Carefully and slowly, he slid his arm and hand free of the surrounding warmth. He explored with his fingers a long, thick braid. He discovered a pair of eyeglasses pushed askew because the wearer's face was half buried in Shepard's torso. He smiled when he heard a delicate, ladylike snore.

Shepard had no idea how long he had been there. He remembered the Little Cypress, the helicopter, doctors and nurses waking him, poking him, talking at him through a fog. He thought his mother had been there, maybe more than once. Probably he had been out of things for a day or two.

He was sure of only a few things. His best friend, Pietro, was dead. His partner, friend, helper, and navigator, Dave, had died as well. And since the explosion that had plunged him into hell (or at least purgatory), the one constant in his life had been the woman by his side.

No matter how groggy and unfocused he had been, he had never awakened without knowing she was there.

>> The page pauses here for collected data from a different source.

-- ==== Sys2Proof/Machine/Script.lean ====
section
/-! DEFINITION. The host's script syntax (R96, R97): the lines and pseudo-operations as what they expand
to, and a script as what the host presents. -/

namespace Sys2Proof.Machine

/-- A line of a host script (R96, R97). -/
inductive ScriptLine where
  /-- A basic line: one host access (R96). -/
  | basic (i : Instr)
  /-- `cmd OP`. -/
  | cmd (op : Instr)
  /-- `wait`. -/
  | wait
  /-- `clr`. -/
  | clr
  /-- `srst`. -/
  | srst
  /-- `load buf[a], <bytes>`. -/
  | load (a : Nat) (bytes : List Byte)
  /-- `setlen n`. -/
  | setlen (n : Word)
  deriving DecidableEq, Repr

/-- `offset(buf[a])`: the window offset of a buffer byte (R79, R96). -/
def bufOffset (a : Nat) : Half := BitVec.ofNat 16 (0x1000 + a)

/-- `opcode(OP)`: the command word of a command (R91). A host access has none. -/
def opcode (op : Instr) : Option Word :=
  match encode op with
  | .command w => some w
  | .access _ => none

/-- `cmd OP`: `wr32 CMD, opcode(OP)` (R97). -/
def scriptCmd (op : Instr) : List Instr :=
  match opcode op with
  | some w => [.wr32 RegName.cmd.offset w]
  | none => []

/-- `clr`: a write that clears DONE and ERR (R97). -/
def scriptClr : List Instr := [.wr32 RegName.status.offset 0x00000006]

/-- `srst`: the soft reset (R97). -/
def scriptSrst : List Instr := [.wr32 RegName.ctrl.offset 0x80000000]

/-- `setlen n` (R97). -/
def scriptSetlen (n : Word) : List Instr := [.wr32 RegName.frameLen.offset n]

/-- `load buf[a], <bytes>` (R97): one `wr32` for each group of four bytes, packed big-endian, and a
`wr16` and a `wr8` for a tail of fewer (their order: DESIGN CHOICE, log entry 15; safe). -/
def scriptLoad : (a : Nat) → List Byte → List Instr
  | _, [] => []
  | a, [x] => [.wr8 (bufOffset a) (x.setWidth 32)]
  | a, [x, y] => [.wr16 (bufOffset a) ((x ++ y).setWidth 32)]
  | a, [x, y, z] =>
    [.wr16 (bufOffset a) ((x ++ y).setWidth 32), .wr8 (bufOffset (a + 2)) (z.setWidth 32)]
  | a, x :: y :: z :: w :: rest => .wr32 (bufOffset a) (x ++ y ++ z ++ w) :: scriptLoad (a + 4) rest

/-- What the host presents for one access: its tuple. A command is no access of its own; it is issued
by a write to CMD (`scriptCmd`). -/
def scriptEvent (i : Instr) : List HostEvent :=
  match encode i with
  | .command _ => []
  | .access t => [.access t]

/-- What the host presents for one line. `wait` is the loop that the step repeats; every other line is
the accesses it expands to. -/
def scriptEvents : ScriptLine → List HostEvent
  | .basic i => scriptEvent i
  | .cmd op => (scriptCmd op).flatMap scriptEvent
  | .wait => [.wait]
  | .clr => scriptClr.flatMap scriptEvent
  | .srst => scriptSrst.flatMap scriptEvent
  | .load a bytes => (scriptLoad a bytes).flatMap scriptEvent
  | .setlen n => (scriptSetlen n).flatMap scriptEvent

/-- The state with a script as what the host presents from now on. -/
def State.withScript (s : State) (lines : List ScriptLine) : State :=
  { s with host := lines.flatMap scriptEvents }

end Sys2Proof.Machine
end

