-- ==== Sys2Proof/Safety.lean ====
section
/-! DEFINITION. The terms in which claims are stated: the frame's geometry and sums as plain numbers, the
kinds of command, the bus-error conditions, and the invariants of the machine. They are written from the
rules, apart from the functions the meanings use. -/

namespace Sys2Proof.Safety

open Sys2Proof.Machine

/-! ### Kinds of instruction (R16) -/

/-- The seven commands (R91). -/
def commands : List Instr := [.nop, .csum, .parse, .swap, .hdrcsum, .verify, .echo]

/-- "Any command that reads the buffer" (R16). -/
def bufferCommands : List Instr := [.csum, .parse, .swap, .hdrcsum, .verify, .echo]

/-- "A command that runs frame validation" (R16). -/
def frameCommands : List Instr := [.parse, .swap, .hdrcsum, .verify, .echo]

/-! ### The frame as numbers -/

/-- `ihl`: the low nibble of byte 0 (R15, R99). -/
def ihl (m : Memory) : Nat := (m.read 0).toNat % 16

/-- `version`: the high nibble of byte 0 (R99). -/
def version (m : Memory) : Nat := (m.read 0).toNat / 16

/-- `h = ihl * 4` (R15). -/
def hdr (m : Memory) : Nat := 4 * ihl m

/-- The frame of `len` bytes passes every check of R140. -/
abbrev Accepted (m : Memory) (len : Nat) : Prop :=
  20 ≤ len ∧ version m = 4 ∧ (m.read 9).toNat = 17 ∧ 5 ≤ ihl m ∧ hdr m ≤ len

/-- The big-endian 16-bit number at an offset (R11, R60). -/
def num16 (m : Memory) (a : Nat) : Nat := 256 * (m.read a).toNat + (m.read (a + 1)).toNat

/-- The big-endian 32-bit number at an offset (R11, R60). -/
def num32 (m : Memory) (a : Nat) : Nat := 65536 * num16 m a + num16 m (a + 2)

/-- A UDP field at `h + off`: its number if its two bytes lie inside the `rem` bytes after the
header, else 0 (R143). -/
def udpField (m : Memory) (h rem off : Nat) : Nat := if off + 2 ≤ rem then num16 m (h + off) else 0

/-- The exact sum of the whole words of `B[a .. a+n-1]` (R112). -/
def wordSum (m : Memory) (a n : Nat) : Nat :=
  ((List.range (n / 2)).map fun k => num16 m (a + 2 * k)).sum

/-- The exact sum of everything CK adds over `B[a .. a+n-1]`: the words, and the trailing odd byte in
its lane (R111). -/
def exactSum (lane : OddLane) (m : Memory) (a n : Nat) : Nat :=
  wordSum m a n +
    if n % 2 = 1 then
      match lane with
      | .low => (m.read (a + n - 1)).toNat
      | .high => 256 * (m.read (a + n - 1)).toNat
    else 0

/-- The exact sum of the header words with the checksum field, word 5, taken as 0 (R116). -/
def headerSumWithoutField (m : Memory) (h : Nat) : Nat :=
  ((List.range (h / 2)).map fun k => if k = 5 then 0 else num16 m (2 * k)).sum

/-- The one's-complement sum of an exact sum: "sum = 0 if Σ = 0, and sum = 1 + ((Σ - 1) mod 65535)
otherwise" (R112(c)). -/
def onesSum (total : Nat) : Nat := if total = 0 then 0 else 1 + (total - 1) % 65535

/-! ### The bus (R216) -/

/-- The conditions of R216 under which an access of `n` bytes (1, 2 or 4) at window offset `a` is a bus
error. -/
abbrev BusErrorAt (p : Params) (n a : Nat) : Prop :=
  (0x100 ≤ a ∧ a < 0x1000) ∨ 0x1000 + p.bufCap ≤ a ∨ (a < 0x100 ∧ (n ≠ 4 ∨ a % 4 ≠ 0)) ∨
    (0x1000 ≤ a ∧ a < 0x1000 + p.bufCap ∧ a % n ≠ 0)

/-- The state after a command that raises `CmdError(code)`: the writes of R212 and nothing else. -/
def raised (s : State) (code : ErrCode) : State :=
  { s with
    regs := { s.regs with err := true, errCode := code, done := true, modified := false }
    pend := none }

/-! ### Which agent moves while a command is pending (DESIGN CHOICE, log entries 5, 7 and 14) -/

/-- The outstanding access is held. -/
def headHeld (s : State) : Bool :=
  match s.host with
  | [] => false
  | e :: _ => s.eventHeld e

/-- The engine's step is the next one: nothing is presented, or no latency is left, or the outstanding
access is held and no access of another master that is not held stands directly behind it. -/
def EngineTurn (s : State) : Prop :=
  s.host = [] ∨ s.delay = 0 ∨
    ∃ e rest, s.host = e :: rest ∧ s.eventHeld e = true ∧
      ∀ t more, rest = .other t :: more → s.eventHeld (.other t) = true

/-- What the bus shows at the engine's step: `ready` low if an access is held, else what it showed. -/
def engineBus (s : State) : BusResponse := if headHeld s then .held else s.bus

/-- The event is one bus access with this tuple, of the host or of another master. -/
def Presents (e : HostEvent) (t : BitVec 51) : Prop := e = .access t ∨ e = .other t

/-! ### Invariants -/

/-- The buffer lists bytes of the buffer only (R43), in the canonical form (log entry 2), and the
parameters are legal (R7). -/
structure BufferInv (s : State) : Prop where
  params : s.cfg.Legal
  rising : s.buf.wf = true
  inside : s.buf.below s.cfg.bufCap = true

/-- The STATUS fields fit together. -/
structure StatusInv (s : State) : Prop where
  /-- DONE is cleared when a command is accepted and set when it completes (R190, R246). -/
  busyNotDone : s.pend ≠ none → s.regs.done = false
  /-- ERR and ERR_CODE are set and cleared together (R212, R195). -/
  errHasCode : s.regs.err = false ↔ s.regs.errCode = .none
  /-- Only an accepted frame is modified (R148, R252). -/
  modifiedAccepted : s.regs.modified = true → s.regs.parseRes = .accept
  /-- VALUE = ~SUM after any write of the two (R35); before one, both are 0. -/
  complement : s.regs.csumResult = ~~~s.regs.csumSum ∨
    (s.regs.csumResult = 0 ∧ s.regs.csumSum = 0)
  /-- While `rst_n` = 0 the block is in its reset state. R240 says so of the rise only (DEDUCED, log
  entry 4). -/
  resetHeld : s.rstN = false → s.regs = Regs.reset ∧ s.pend = none

/-- `IP_INFO.IHL` (R36). -/
def regIhl (r : Regs) : Nat := r.ipInfo.toNat % 16
/-- `IP_INFO.VERSION` (R36). -/
def regVersion (r : Regs) : Nat := r.ipInfo.toNat / 16 % 16
/-- `IP_INFO.PROTO` (R36). -/
def regProto (r : Regs) : Nat := r.ipInfo.toNat / 256 % 256
/-- `HDR_INFO.UDP_BYTES` and, if they were not 0, the reserved bits above it (R42). -/
def regUdpBytes (r : Regs) : Nat := r.hdrInfo.toNat / 256

/-- The extracted-field registers fit PARSE_RES and one another (R140–R146). -/
structure FieldsInv (s : State) : Prop where
  /-- No parse has run, or the frame was too short: the IPv4 fields read 0 (R146, R242). -/
  noIp : s.regs.parseRes = .none ∨ s.regs.parseRes = .rejShort →
    s.regs.ipInfo = 0 ∧ s.regs.ipSrc = 0 ∧ s.regs.ipDst = 0
  /-- The check that failed is the first one that does (R140). -/
  rejVersion : s.regs.parseRes = .rejVersion → regVersion s.regs ≠ 4
  rejProto : s.regs.parseRes = .rejProto → regVersion s.regs = 4 ∧ regProto s.regs ≠ 17
  rejHdrlen : s.regs.parseRes = .rejHdrlen → regVersion s.regs = 4 ∧ regProto s.regs = 17
  /-- Not accepted: every UDP and payload field reads 0 (R146). -/
  noUdp : s.regs.parseRes ≠ .accept → s.regs.hdrInfo = 0 ∧ s.regs.udpPorts = 0 ∧
    s.regs.udpInfo = 0 ∧ s.regs.payload = 0 ∧ s.regs.udpShort = false
  /-- Accepted: an IPv4/UDP header of 20 to 60 bytes, and HDR_INFO, PAYLOAD and UDP_SHORT that
  agree with it; bits 31:12 of HDR_INFO read 0 (R42, R143–R145). -/
  accepted : s.regs.parseRes = .accept →
    regVersion s.regs = 4 ∧ regProto s.regs = 17 ∧ 5 ≤ regIhl s.regs ∧
    s.regs.hdrInfo.toNat % 256 = 4 * regIhl s.regs ∧ regUdpBytes s.regs ≤ 8 ∧
    s.regs.udpShort = decide (regUdpBytes s.regs < 8) ∧
    s.regs.payload.toNat / 65536 = 4 * regIhl s.regs + 8 ∧
    (regUdpBytes s.regs < 8 → s.regs.payload.toNat % 65536 = 0 ∧ s.regs.udpInfo.toNat % 65536 = 0) ∧
    (regUdpBytes s.regs < 6 → s.regs.udpInfo.toNat / 65536 = 0) ∧
    (regUdpBytes s.regs < 4 → s.regs.udpPorts.toNat % 65536 = 0) ∧
    (regUdpBytes s.regs < 2 → s.regs.udpPorts.toNat / 65536 = 0)

end Sys2Proof.Safety
end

He could not see her, of course. She didn't always speak, so he didn't always hear her. But he always smelled her or felt her or --  and this was the crazy part --  sometimes he just sensed her. It was as if some gravitational pull caused his heart to turn in her direction. When she was there, he knew it. He simply knew it.

He stroked her hair back from her temple, again and again, soothing himself with the warmth and texture of her. Soon he craved more. He wanted to hear her, talk to her, be conscious of her being conscious of him. He couldn't help himself. He had to wake her.

"Bean," he whispered.

No response. He stroked her hair once more, then gently tugged on the long braid.

"Bean," he said, a little louder. "Rise and shine, sweet Bean."

"They're not called sweet beans, they're called sweet peas," she answered without opening her eyes.

"Once a librarian, always a librarian," he said with a chuckle.

When he laughed, the movement of his diaphragm succeeded where his voice had failed: her head popped up and she blinked at him. She smiled and straightened her glasses on her face.

"You're awake!" she said.

"And finally that makes two of us," he said. "Where does it say I sleep on the bed and you sleep on me? Not that there's anything wrong with that. We can explore the concept in greater depth when I get out of here, if you like."

She laughed, took his hand from the end of her braid, and planted a kiss in his palm. "You really are awake; you're talking dirty."

"Sweet Bean, if you think that's 'talking dirty,' you need to get out more," he teased.